Las barras de sushi, tan omnipresentes en el escenario gastronómico de la Ciudad de México, han explorado -en muchas vertientes y bajo muy diversas escuelas-, lo mejor de la gastronomía japonesa, así como sus muchas fusiones y transmutaciones. Pero hay algo en San-Tó que la hace diferente. Es muy probable que sea ese estilo más californiano, fresco y hasta cierto punto irreverente que tiene, en el que cada hand roll tiene una personalidad propia y se combina perfecto, no sólo con sake sino con todo tipo de cocteles y los más variados destilados.

Al mando de la barra, se encuentra el chef Gerson Hernández, quien maneja los cuchillos con precisión de samurái, al tiempo que imprime en sus creaciones toques delicados y sutiles que elevan la experiencia de sentarse a comer a todo un espectáculo sensorial.
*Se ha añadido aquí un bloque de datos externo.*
-- ==== Sys2Proof/Laws/KeepsFault.lean ====
section
/-! SUPPORT. Sys2Proof/Laws/KeepsFault.lean: `Keeps` of each operation of Machine/Fault.lean. -/

namespace Sys2Proof.Laws

open Sys2Proof.Machine

variable {s0 : Base}

theorem execPgTimeout_ok {a0 : Nat} {a1 : State} (h1 : Keeps s0 a1) : KeepsR s0 (execPgTimeout a0 a1) := by
  unfold execPgTimeout
  lift_lets -underBinder +implicits
  intro x0
  have hx0 : Keeps s0 x0 := slotSeq_ok (put_ok (put_ok h1 rfl) rfl)
  clear_value x0
  exact ite_of (Q := KeepsR s0) (KeepsR.next (detect_ok hx0)) (KeepsR.next h1)

theorem execSlotFault_ok {a0 : Nat} {a1 : Bool} {a2 : State} (h2 : Keeps s0 a2) : KeepsR s0 (execSlotFault a0 a1 a2)
    := by
  unfold execSlotFault
  lift_lets -underBinder +implicits
  intro x0
  intro x1
  have hx1 : Keeps s0 x1 := put_ok h2 rfl
  clear_value x1
  intro x2
  have hx2 : Keeps s0 x2 := detect_ok (slotHit_ok (put_ok hx1 rfl))
  clear_value x2
  exact ite_of (Q := KeepsR s0) (KeepsR.next h2) (ite_of (Q := KeepsR s0) (ite_of (Q := KeepsR s0) (KeepsR.next
      (slotFaulted_ok hx2)) (KeepsR.next hx2)) (KeepsR.next hx1))

theorem execFaultDetection_ok {a0 : Nat} {a1 : Nat} {a2 : Bool} {a3 : State} (h3 : Keeps s0 a3) : KeepsR s0
    (execFaultDetection a0 a1 a2 a3) := by
  unfold execFaultDetection
  lift_lets -underBinder +implicits
  intro x0
  have hx0 : Keeps s0 x0 := Keeps.ite (put_ok h3 rfl) h3
  clear_value x0
  exact ite_of (Q := KeepsR s0) (KeepsR.next h3) (KeepsR.next (detect_ok hx0))

theorem unquar_ok {a0 : State} {a1 : Nat → Bool} (h0 : Keeps s0 a0) : Keeps s0 (State.unquar a0 a1) := by
  unfold State.unquar
  exact forEach_ok h0 (fun a0 t1 ht1 => set_ok (put_ok ht1 rfl) rfl)

theorem lift_ok {a0 : State} {a1 : Nat} (h0 : Keeps s0 a0) : Keeps s0 (State.lift a0 a1) := by
  unfold State.lift
  split
  · exact unquar_ok h0
  · lift_lets -underBinder +implicits
    intro x0
    exact forEach_ok (unquar_ok h0) (fun a1 t2 ht2 => put_ok ht2 rfl)
  · exact put_ok h0 rfl
  · exact put_ok h0 rfl
  · exact h0

theorem execActiveClear_ok {a0 : Who} {a1 : Nat} {a2 : Bool} {a3 : State} (h3 : Keeps s0 a3) : KeepsR s0
    (execActiveClear a0 a1 a2 a3) := by
  unfold execActiveClear
  lift_lets -underBinder +implicits
  intro x0
  have hx0 : Keeps s0 x0 := lift_ok h3
  clear_value x0
  intro x1
  intro x2
  have hx2 : Keeps s0 x2 := put_ok (put_ok hx0 rfl) rfl
  clear_value x2
  exact ite_of (Q := KeepsR s0) (KeepsR.next h3) (ite_of (Q := KeepsR s0) (KeepsR.next (set_ok h3 rfl)) (KeepsR.next
      (set_ok hx2 rfl)))

theorem execFaultInject_ok {a0 : Who} {a1 : Nat} {a2 : Nat} {a3 : State} (h3 : Keeps s0 a3) : KeepsR s0
    (execFaultInject a0 a1 a2 a3) := by
  unfold execFaultInject
  exact ite_of (Q := KeepsR s0) (KeepsR.next h3) (ite_of (Q := KeepsR s0) (KeepsR.next (detect_ok h3)) (KeepsR.next
      (put_ok h3 rfl)))

theorem execLogPop_ok {a0 : Who} {a1 : State} (h1 : Keeps s0 a1) : KeepsR s0 (execLogPop a0 a1) := by
  unfold execLogPop
  exact ite_of (Q := KeepsR s0) (KeepsR.next (Keeps.other h1 rfl rfl rfl rfl)) (KeepsR.next h1)

theorem execRailWarning_ok {a0 : Nat} {a1 : State} (h1 : Keeps s0 a1) : KeepsR s0 (execRailWarning a0 a1) := by
  unfold execRailWarning
  exact ite_of (Q := KeepsR s0) (KeepsR.next h1) (KeepsR.next (detect_ok (set_ok h1 rfl)))

theorem execRailUndervoltage_ok {a0 : Nat} {a1 : State} (h1 : Keeps s0 a1) : KeepsR s0 (execRailUndervoltage a0 a1) :=
    by
  unfold execRailUndervoltage
  lift_lets -underBinder +implicits
  intro x0
  have hx0 : Keeps s0 x0 := set_ok h1 rfl
  clear_value x0
  intro x1
  have hx1 : Keeps s0 x1 := put_ok (set_ok hx0 rfl) rfl
  clear_value x1
  exact ite_of (Q := KeepsR s0) (KeepsR.next h1) (KeepsR.next (detect_ok hx1))

end Sys2Proof.Laws
end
Por supuesto, lo mejor es optar por una opción de omakase, aunque cualquier nigiri es garantía, lo mismo de frescura que de sabor. Infaltable también es su rollo especial Doble dragón, que brinda texturas crujientes y seductoras al paladar. En el departamento de bebidas, debes probar su coctelería, que seguramente te sorprenderá.